If she were flesh and blood, she could scarcely resist
resenting the implication contained in this. But
resist it she did, and with a cool little smile which
stirred him to sudden, if irritated, admiration.
She paused a second, and used the
touch of gentle regret herself.
“You have wounded my vanity
by intimating that my admirers do not love me for
myself alone.”
He paused, also, and, narrowing his
eyes again, looked straight between her lashes.
“They ought to love you for
yourself alone,” he said, in a low voice.
“You are a deucedly attractive girl.”
“Oh, Betty,” Rosy had
pleaded, “don’t make him angry—don’t
make him angry.”
So Betty lifted her shoulders slightly without comment.
“Shall we go back to the house
now?” she said. “Rosalie will naturally
be anxious to hear that what has been done in your
absence has met with your approval.”
In what manner his approval was expressed
to Rosalie, Betty did not hear this morning, at least.
Externally cool though she had appeared, the process
had not been without its results, and she felt that
she would prefer to be alone.
“I must write some letters to
catch the next steamer,” she said, as she went
upstairs.
When she entered her room, she went
to her writing table and sat down, with pen and paper
before her. She drew the paper towards her and
took up the pen, but the next moment she laid it down
and gave a slight push to the paper. As she did
so she realised that her hand trembled.
“I must not let myself form
the habit of falling into rages—or I shall
not be able to keep still some day, when I ought to
do it,” she whispered. “I am in a
fury—a fury.” And for a moment
she covered her face.
She was a strong girl, but a girl,
notwithstanding her powers. What she suddenly
saw was that, as if by one movement of some powerful
unseen hand, Rosy, who had been the centre of all
things, had been swept out of her thought. Her
anger at the injustice done to Rosy had been as nothing
before the fire which had flamed in her at the insult
flung at the other. And all that was undue and
unbalanced. One might as well look the thing
straightly in the face. Her old child hatred of
Nigel Anstruthers had sprung up again in ten-fold
strength.

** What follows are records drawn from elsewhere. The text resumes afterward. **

-- ==== Sys2Proof/Laws/Encoding.lean ====
section
/-! SUPPORT. Laws of the encoding: the opcode matrix is total, a cell and an instruction's table row name each other, and words are
their two bytes. -/

namespace Sys2Proof

/-- There are sixteen rows of sixteen cells (R105), so the fallback of `shapeOf` is never used. -/
theorem matrix_is_total : matrix.length = 16 ∧ ∀ n < 16, (matrix.getD n []).length = 16 := by
  refine ⟨rfl, fun n hn => ?_⟩
  have : n = 0 ∨ n = 1 ∨ n = 2 ∨ n = 3 ∨ n = 4 ∨ n = 5 ∨ n = 6 ∨ n = 7 ∨ n = 8 ∨ n = 9 ∨ n = 10 ∨ n = 11 ∨ n = 12 ∨ n = 13 ∨
    n = 14 ∨ n = 15 := by omega
  rcases this with rfl | rfl | rfl | rfl | rfl | rfl | rfl | rfl | rfl | rfl | rfl | rfl | rfl | rfl | rfl | rfl <;> rfl

@[simp] theorem Word.ofBytes_hi_lo (w : Word) : Word.ofBytes w.hi w.lo = w := by
  apply BitVec.eq_of_toNat_eq
  have := w.isLt
  rw [Machine.Word.ofBytes_toNat]
  simp only [Word.hi, Word.lo, BitVec.extractLsb'_toNat, Nat.shiftRight_eq_div_pow]
  omega

@[simp] theorem Word.hi_ofBytes (hi lo : Byte) : (Word.ofBytes hi lo).hi = hi := by
  apply BitVec.eq_of_toNat_eq
  have := hi.isLt
  have := lo.isLt
  simp only [Word.hi, BitVec.extractLsb'_toNat, Nat.shiftRight_eq_div_pow, Machine.Word.ofBytes_toNat]
  omega

@[simp] theorem Word.lo_ofBytes (hi lo : Byte) : (Word.ofBytes hi lo).lo = lo := by
  apply BitVec.eq_of_toNat_eq
  have := hi.isLt
  have := lo.isLt
  simp only [Word.lo, BitVec.extractLsb'_toNat, Nat.shiftRight_eq_div_pow, Machine.Word.ofBytes_toNat]
  omega

/-- The instruction a cell makes of an operand, if the operand has as many bytes as the cell wants. -/
def Shape.build : Shape → Operand → Option Instr
  | .alone i, .none | .alone i, .implied | .alone i, .accumulator => some i
  | .withByte f, .immediate b | .withByte f, .zeroPage b | .withByte f, .zeroPageX b | .withByte f, .zeroPageY b
  | .withByte f, .relative b | .withByte f, .indexedIndirect b | .withByte f, .indirectIndexed b => some (f b)
  | .withWord f, .absolute w | .withWord f, .absoluteX w | .withWord f, .absoluteY w | .withWord f, .indirect w => some (f w)
  | _, _ => none

/-- The cell of an instruction's own opcode gives the instruction back from its operand. -/
theorem shapeOf_opcode (i : Instr) : (shapeOf i.row.opcode).build i.operand = some i := by
  cases i <;> (simp only [Instr.row]; rfl)

/-- What a cell of the matrix must be: an instruction whose table row has the cell's opcode and whose operand bytes are the ones read. -/
def Shape.fits (opcode : Byte) : Shape → Prop
  | .alone i => i.row.opcode = opcode ∧ i.operand.bytes = []
  | .withByte f => ∀ b, (f b).row.opcode = opcode ∧ (f b).operand.bytes = [b]
  | .withWord f => ∀ w, (f w).row.opcode = opcode ∧ (f w).operand.bytes = [w.lo, w.hi]

/-- Sixteen cells of one row fit their opcodes. -/
theorem matrix_row_fits (r : Nat) (hr : r < 16) (c : Nat) (hc : c < 16) :
    (shapeOf (BitVec.ofNat 8 (16 * r + c))).fits (BitVec.ofNat 8 (16 * r + c)) := by
  have hr : r = 0 ∨ r = 1 ∨ r = 2 ∨ r = 3 ∨ r = 4 ∨ r = 5 ∨ r = 6 ∨ r = 7 ∨ r = 8 ∨ r = 9 ∨ r = 10 ∨ r = 11 ∨ r = 12 ∨ r = 13 ∨
    r = 14 ∨ r = 15 := by omega
  have hc : c = 0 ∨ c = 1 ∨ c = 2 ∨ c = 3 ∨ c = 4 ∨ c = 5 ∨ c = 6 ∨ c = 7 ∨ c = 8 ∨ c = 9 ∨ c = 10 ∨ c = 11 ∨ c = 12 ∨ c = 13 ∨
    c = 14 ∨ c = 15 := by omega
  rcases hr with rfl | rfl | rfl | rfl | rfl | rfl | rfl | rfl | rfl | rfl | rfl | rfl | rfl | rfl | rfl | rfl <;>
    rcases hc with rfl | rfl | rfl | rfl | rfl | rfl | rfl | rfl | rfl | rfl | rfl | rfl | rfl | rfl | rfl | rfl <;>
    first | exact And.intro rfl rfl | exact fun _ => And.intro rfl rfl

/-- Every cell of the matrix fits its opcode (R105). -/
theorem shapeOf_fits (opcode : Byte) : (shapeOf opcode).fits opcode := by
  have h := matrix_row_fits (opcode.toNat / 16) (by have := opcode.isLt; omega) (opcode.toNat % 16) (by omega)
  rw [Nat.div_add_mod, BitVec.ofNat_toNat, BitVec.setWidth_eq] at h
  exact h

end Sys2Proof
end

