-- ==== Sys2Proof/Tests/Slice0.lean ====
section
/-! SUPPORT. Tests of the model, each a theorem about at most one step, with expected results from the examples of the rules and the
vectors of 95_test_vectors.md; the smoke tests of the well-formedness checks; and the witnesses of the statements' hypotheses. -/

namespace Sys2Proof.Tests
open Sys2Proof Sys2Proof.Machine

/-- The boot state of 95_test_vectors.md at its first instruction, without a program. -/
def base : State :=
  { State.reset with cpu := { a := 0x00#8, x := 0x00#8, y := 0x00#8, sp := 0xFD#8, pc := 0x8000#16, p := 0x24#8, stall := 0, cyc := 7 } }

/-- The default parameters, with the gated opcodes admitted. -/
def admitting : Params := { Params.default with admitTier3 := true }

/-- The boot state with the gated opcodes admitted. -/
def gatedBase : State := { base with params := admitting }

/-- The state after a next outcome. -/
def nextOf : Result → Option State
  | .next t => some t
  | .fault _ | .refused _ => none

/-- The fault of an outcome. -/
def faultOf : Result → Option Fault
  | .fault f => some f
  | .next _ | .refused _ => none

/-- What a test looks at after an instruction: the registers, its cycles, and some bytes of work RAM. -/
structure Seen where
  a : Byte
  x : Byte
  y : Byte
  p : Byte
  sp : Byte
  pc : Word
  cycles : Nat
  bytes : List Byte
  deriving DecidableEq

/-- What is seen after an outcome, with the bytes of work RAM at some indexes. -/
def outOf (r : Result) (l : List Nat) : Option Seen :=
  (nextOf r).map fun t => ⟨t.cpu.a, t.cpu.x, t.cpu.y, t.cpu.p, t.cpu.sp, t.cpu.pc, t.cpu.stall + 1, l.map (Memory.read .ram t.ram)⟩

/-- The state after a write that raises no fault. -/
def written : Except Fault State → State
  | .ok t => t
  | .error _ => base

/-! ### Well-formedness: what each check refuses -/

/-- A row that every check admits: `LDA $nnnn,X`. -/
def goodRow : Row := (Instr.ldaAbx 0x0000#16).row

theorem test_good_row : goodRow.wellFormed = true := by decide

theorem test_row_without_mode_refused : ({ goodRow with mode := .none } : Row).hasMode = false := by decide

theorem test_row_without_cost_refused : ({ goodRow with baseCycles := 1 } : Row).costsEnough = false := by decide

theorem test_row_with_idle_penalty_refused : ({ goodRow with mode := .zeroPage } : Row).penaltyFits = false := by decide

theorem test_row_with_wrong_official_bit_refused : ({ goodRow with official := false } : Row).officialFits = false := by decide

theorem test_halt_row_refused : ({ goodRow with tier := .halt, official := false } : Row).wellFormed = false := by decide

theorem test_halt_slot_ill_formed : Instr.kil02.wellFormed = false ∧ (Instr.xaaImm 0x00#8).wellFormed = true := by decide

/-- An image header with page counts. -/
def header (p c : Byte) : List Byte :=
  [0x4E#8, 0x45#8, 0x53#8, 0x1A#8, p, c, 0x00#8, 0x00#8, 0x00#8, 0x00#8, 0x00#8, 0x00#8, 0x00#8, 0x00#8, 0x00#8, 0x00#8]

theorem test_image_with_three_pages_refused : imageWellFormed (header 0x03#8 0x01#8) = false := by decide

theorem test_image_without_character_page_refused : imageWellFormed (header 0x01#8 0x00#8) = false := by decide

theorem test_short_image_refused : imageWellFormed (header 0x01#8 0x01#8) = false := by decide

theorem test_good_image_admitted (n : Nat) (h : 24576 ≤ n) :
    imageWellFormed (header 0x01#8 0x01#8 ++ List.replicate n 0x00#8) = true := by
  simp [imageWellFormed, imageAdmitted, imagePrgPages, imageChrPages, headerBytes, header]
  omega

/-! ### Decoding: words written out from the opcode matrix (R105, R101) -/

theorem test_decode_load : decode [0xB9#8, 0xF0#8, 0x12#8] = .ok (.ldaAby 0x12F0#16, []) := by decide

There was, it was true, something abominable
about him, something which made his words more abominable
than they would have been if another man had uttered
them—but, though it was inevitable that
his method should rouse one, where those of one’s
own blood were concerned, it was not enough to fill
one with raging flame when his malignity was dealing
with those who were almost strangers. Mount Dunstan
was almost a stranger—she had met Lord
Westholt oftener. Would she have felt the same
hot beat of the blood, if Lord Westholt had been concerned?
No, she answered herself frankly, she would not.